Asked at the time of the SDGT designation about the FTO issue, State Department spokeswoman Victoria Nuland said the administration was “continuing to look at the question of a broader designation.”
“But as you know, Boko Haram is at the moment a loosely constructed group attached to trying to address grievances in the north. There are different views within the group, and we’re continuing to look at that.”
Despite Boko Haram’s open targeting of Christians and its declared religious goals – after a recent armed raid on a Christian village the group warned that Christians “will not know peace again” if they do not accept Islam – Nuland is not alone in underlining the notion that Boko Haram is driven primarily by “grievances.”
Testifying before the Senate Foreign Relations Committee last March, assistant secretary of state for African affairs Johnnie Carson said religion was “not the primary driver behind extremist violence in Nigeria.” Boko Haram, he said, “attempts to exploit the legitimate grievances of northern populations to garner recruits and public sympathy.”
Although Carson acknowledged “reports of contact and growing relationships between elements of Boko Haram and other extremists in Africa, including al-Qaeda in the Islamic Maghreb,” he said the group’s main focus was to discredit the Nigerian government and on “local Nigerian issues and actors.”
Christian president, Muslim president
On Capitol Hill last month, Carson again addressed the issue, telling a House Foreign Affairs subcommittee hearing that “it is important that we understand what Boko Haram is and what it is not.”
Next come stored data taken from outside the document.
-- ==== Sys2Proof/Machine/Sched.lean ====
section
/-! DEFINITION. Sharing and scheduling in time: furlong moves, spans, grains, the core slice, measured slowdown,
rebalancing, the end of a migration fence, and deadlock detection (R240 to R245, R376 to R408). -/

namespace Sys2Proof.Machine

/-! ## Moving a furlong (R376 to R379, R408) -/

/-- Furlongs that count for a hide: its own that are not leaving, and those on their way to it (R376). -/
def State.furlongCount (s : State) (h : Nat) : Nat :=
  ((s.furlongsOf h).filter (fun f => !(s.moves.any (fun m => m.f == f)))).length
    + (s.moves.filter (fun m => m.dst == some h)).length

/-- The hide that owns a furlong by its entry, none while it is unassigned (R376). -/
def State.owner (s : State) (f : Nat) : Option Nat :=
  if nbit (s.kodRun 0x3020 f) 7 then some (s.kodRun 0x3020 f % 16) else none

/-- The owner that a value names. -/
def ownerOf (v : Nat) : Option Nat := if nbit v 7 then some (v % 16) else none

/-- A move request is refused (R10, R376). -/
def State.moveRefused (s : State) (f : Nat) (dst : Option Nat) : Bool :=
  s.moves.any (fun m => m.f == f)
    || (match dst with
      | some d => decide (8 ≤ d) || !s.hideExists d || decide (s.kodRun (0x3000 + d) 6 < s.furlongCount d + 1)
      | none => false)
    || (match s.owner f with
      | some a => s.hideExists a && decide (s.furlongCount a < max 1 (s.kodRun (0x3000 + a) 5) + 1)
      | none => false)

/-- The event record of a move for one hide: which of the notice codes 1 to 7 it carries, and its data, the manual leaves
open (R327, R379; log 4). -/
def State.moveNotice (s : State) : State :=
  ((s.freshNext).freshNext).postNotice 0 (1 + (s.freshVal 16).toNat % 7) 0xFFFF ((s.freshNext).freshVal 32).toNat 0 0

/-- A move starts: it waits for a recovery of a hide concerned, else its drain window runs; an unassigned furlong needs no
drain (R377, R379, R408). -/
def State.beginMove (s : State) (f : Nat) (dst : Option Nat) (byManager : Bool) : State :=
  let src := s.owner f
  let m : Move := { f := f, src := src.getD 0, dst := dst, from_ := s.btime.toNat, step := if src.isSome then 0 else 2,
                    byManager := byManager }
  let s1 := { s with moves := s.moves ++ [m], mgrMoved := s.mgrMoved || byManager }
  ((s1.startMoves).moveNotice).moveNotice

/-- Groups on a furlong. -/
def State.groupsOnFurlong (s : State) (f : Nat) : List Group :=
  s.groups.filter (fun g => match g.core with | some i => i / 17 == f | none => false)

/-- The end of the drain window: each group is pre-empted, or its context migrates once no handshake is under way
(R377 step 3, R404, R408). -/
def State.drainGroups (s : State) (f : Nat) : State :=
  (s.groupsOnFurlong f).foldl (fun t g =>
    match t.group? g.cid g.g with
    | none => t
    | some x =>
      if x.saving then t
      else if t.recordFits x then t.preempt x.cid x.g false
      else if (t.ctx x.ctx).fenced || !(t.ctx x.ctx).shakes.isEmpty then t
      else t.fenceCtx x.ctx false) s

/-- The furlong leaves its hide: the acre has one row less, an operation boundary; its stopped operation starts again from
its first column block (R377 steps 3 to 5). A move to unassigned then powers the furlong down. -/
def State.leaveSource (s : State) (m : Move) : State :=
  let s1 := (s.returnAcre m.src).scrubFurlong m.f
  let s2 : State := { s1 with moves := s1.moves.map (fun (x : Move) => if x.f = m.f then { x with step := 2 } else x) }
  let s3 := (s2.updAcre m.src (fun x => { x with blocked := s2.drainsFor m.src || (s2.hide m.src).recovery })).acreBoundary m.src
  match m.dst with
  | some _ => s3
  | none => ({ s3.setRun 0x3020 m.f 0 with moves := s3.moves.filter (fun x => x.f != m.f) } : State).furlongOff m.f

/-- DRAIN_WINDOW_EXPIRY: at the window's end the groups are pre-empted or migrated; once none is left, the furlong leaves
(R377, R404). -/
def execDrainWindowExpiry (f : Fin 16) (s : State) : Host.Outcome State Fault Refusal :=
  .next (match s.moves.find? (fun m => m.f == f.val && m.step == 1) with
    | some m =>
      if decide (m.from_ + 1000 * s.kodRun (0x5000 + m.src) 6 ≤ s.btime.toNat) then
        let s1 := s.drainGroups f.val
        if (s1.groupsOnFurlong f.val).isEmpty
            && (List.range 17).all (fun c => (s1.core (coreIdx f.val c)).sb.isEmpty) then s1.leaveSource m
        else s1
      else s
    | none => s)

/-- FURLONG_JOIN: the scrubbed furlong joins its new hide, powered (R36, R377 step 6, R526). -/
def execFurlongJoin (f : Fin 16) (s : State) : Host.Outcome State Fault Refusal :=
  .next (match s.moves.find? (fun m => m.f == f.val && m.step == 2) with
    | some m =>
      match m.dst with
      | some d =>
        { (s.scrubFurlong f.val).setRun 0x3020 f.val (0x80 + d) with
          moves := s.moves.filter (fun x => x.f != f.val)
          pow := { s.pow with fOn := linsert s.pow.fOn f.val, lOn := linsert s.pow.lOn f.val,
                              lRet := s.pow.lRet.filter (fun x => x != f.val) } }
      | none => s
    | none => s)

/-! ## Spans (R393 to R395, R400) -/

/-- Class-1 kernels of the tag served now that wait with a group, and their saved groups: what each needs on a core. -/
def State.spanWaits (s : State) (h : Nat) : List (Cmd × Option Group) :=
  let served := s.cmds.filter (fun c => c.hide == h && c.cls == 1 && s.tagServed h (s.queue c.fn c.q).tableTag
    && c.opcode == 0x30 && c.phase == .running && s.ctxOpen c.ctx)
  (served.filter s.kernelOpen).map (fun c => (c, none))
    ++ served.flatMap (fun c => (s.groups.filter (fun g => g.cid == c.cid && g.core.isNone)).map (fun g => (c, some g)))

/-- A waiting group fits on a core beside some groups. -/
def State.waitFits (s : State) (w : Cmd × Option Group) (gs : List Group) : Bool :=
  match w.2 with
  | none => s.nextFits w.1 gs
  | some g => s.fitsBeside w.1.hide w.1.cls g.chains g.vregs g.lsSize gs

/-- Groups of classes 2 and 3 on a core that hinder a waiting group there are pre-empted (R394, R339). -/
def State.clearFor (s : State) (h : Nat) (w : Cmd × Option Group) : State :=
  let cores := (s.hideCores h).filter (fun i => s.coreTakes h i)
  if cores.any (fun i => s.waitFits w (s.groupsOn i)) then s
  else
    match cores.find? (fun i => s.waitFits w ((s.groupsOn i).filter (fun g => decide (g.cls ≤ 1) || !s.recordFits g))
        && (s.groupsOn i).any (fun g => decide (2 ≤ g.cls) && !g.saving)) with
    | some i => ((s.groupsOn i).filter (fun g => decide (2 ≤ g.cls))).foldl (fun t g =>
        if t.recordFits g then t.preempt g.cid g.g false else t) s
    | none => s

/-- The shadow table and span length become active at the start of span 0 (R395). -/
def State.activateTable (s : State) (h : Nat) : State :=
  s.updHide h (fun x => { x with
    spanLen := s.kodRun (0x5000 + h) 7
    table := ((List.range 256).map (fun i => (i, s.kodRun (0x5010 + h) i))).filter (fun e => e.2 != 0) })

/-- SPAN_START: in the first microsecond of a span (R394, R395). -/
def execSpanStart (h : Fin 8) (s : State) : Host.Outcome State Fault Refusal :=
  .next (if s.btime.toNat % (1000 * (s.hide h.val).spanLen) < 1000 then
    (let s1 := if s.spanNow h.val = 0 then s.activateTable h.val else s
     let s2 := (s1.spanWaits h.val).foldl (fun t w => t.clearFor h.val w) s1
     s2.retime)
  else s)

/-! ## Grains (R370, R396, R397) -/

/-- Charge a class-2 queue and its function (R397). -/
def State.chargeQueue (s : State) (fn q g : Nat) : State :=
  let w := max 1 (s.fnKod fn 5)
  (s.updFn fn (fun f => { f with v := (f.v + g * 65536 / w) % 2 ^ 64 })).updQueue fn q (fun r => { r with
    v := (r.v + g * 65536 / max 1 r.weight) % 2 ^ 64 })

/-- Cores on which a chain of a command is placed (R396). -/
def State.coresOf (s : State) (cid : Nat) : Nat :=
  ((s.groups.filter (fun g => g.cid == cid)).filterMap (fun g => g.core)).eraseDups.length

/-- Grains of a command for one microsecond, in units of 1/1024: core, acre, mover, foreign (R396). -/
def State.grainsOf (s : State) (c : Cmd) : Nat × Nat × Nat × Nat :=
  let core := 1024 * s.coresOf c.cid
  let acre := match (s.hide c.hide).acre.run with
    | some o => if o.cid = c.cid then 1024 * o.k * o.w else 0
    | none => 0
  let mover := if c.opcode = 0x20 ∨ c.opcode = 0x21 then 1024 * (s.chansOf c.cid).length else 0
  let foreign := if c.opcode = 0x60 ∧ (s.engine c.engine).cmds.contains c.cid then 16 * 1024 else 0
  (core, acre, mover, foreign)

/-- One command's charge for a microsecond (R396, R397). -/
def State.chargeCmd (s : State) (c : Cmd) : State :=
  let g := s.grainsOf c
  let s1 := if c.ctx = 0xFFFF then s else s.updCtx c.ctx (fun x => { x with
    grainsCore := x.grainsCore + g.1, grainsAcre := x.grainsAcre + g.2.1, grainsMover := x.grainsMover + g.2.2.1,
    grainsForeign := x.grainsForeign + g.2.2.2, foreignNs := x.foreignNs + (if g.2.2.2 = 0 then 0 else 1000) })
  if c.cls = 2 then s1.chargeQueue c.fn c.q (g.1 + g.2.1 + g.2.2.1 + g.2.2.2) else s1

/-- A furlong is busy: a group is placed there, or its hide's acre runs (R403). -/
def State.furlongBusy (s : State) (h f : Nat) : Bool := (s.hide h).acre.run.isSome || !(s.groupsOnFurlong f).isEmpty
“Boko Haram is composed of at least two organizations, a larger organization focused primarily on discrediting the Nigerian government, and a smaller more dangerous group that is increasingly sophisticated and increasingly lethal,” he continued.
Most Boko Haram followers, Carson said, were set on discrediting the government--both under the current Christian president and his Muslim predecessor--for its “failure to provide services to people.”
In fact, Boko Haram’s deadly campaign has largely overlapped the presidency of the Christian president, Jonathan.
Although Boko Haram was established in 2002, its violent campaign began around mid-2009, and escalated after its founder, Mohammed Yusuf, died in police custody in July of that year.
Early in 2010, then vice-president Jonathan assumed the powers of the presidency after President Umaru Musa Yar’Adua left the country for medical treatment. When Yar’Adua died that May, Jonathan served as interim president, and ran for election in early 2011.
His candidacy was controversial because he is a Christian southerner. An unwritten agreement in place since Nigeria emerged from military rule in 1999 held that the north and south would alternatively hold the presidency. Yar’Adua, a Muslim northerner, had succeeded a two-term Christian from the south but since his death cut his term short Muslims argued that the next president should also be a Muslim.
Although Jonathan won the election by a large margin, his Muslim rival won all 12 of Nigeria’s states where shari’a had been introduced since 1999, underlining the religious divide and prompting warnings of worse to come. Indeed, more than 800 people were killed and dozens of churches torched during three days of rioting in the north after the election result was announced.
The U.S. Commission on International Religious Freedom, an independent body that advises the administration and Congress, acknowledges that issues of governance, poverty, and ethnicity are factors in the Nigerian violence but characterizes Boko Haram’s actions as “religiously-related.”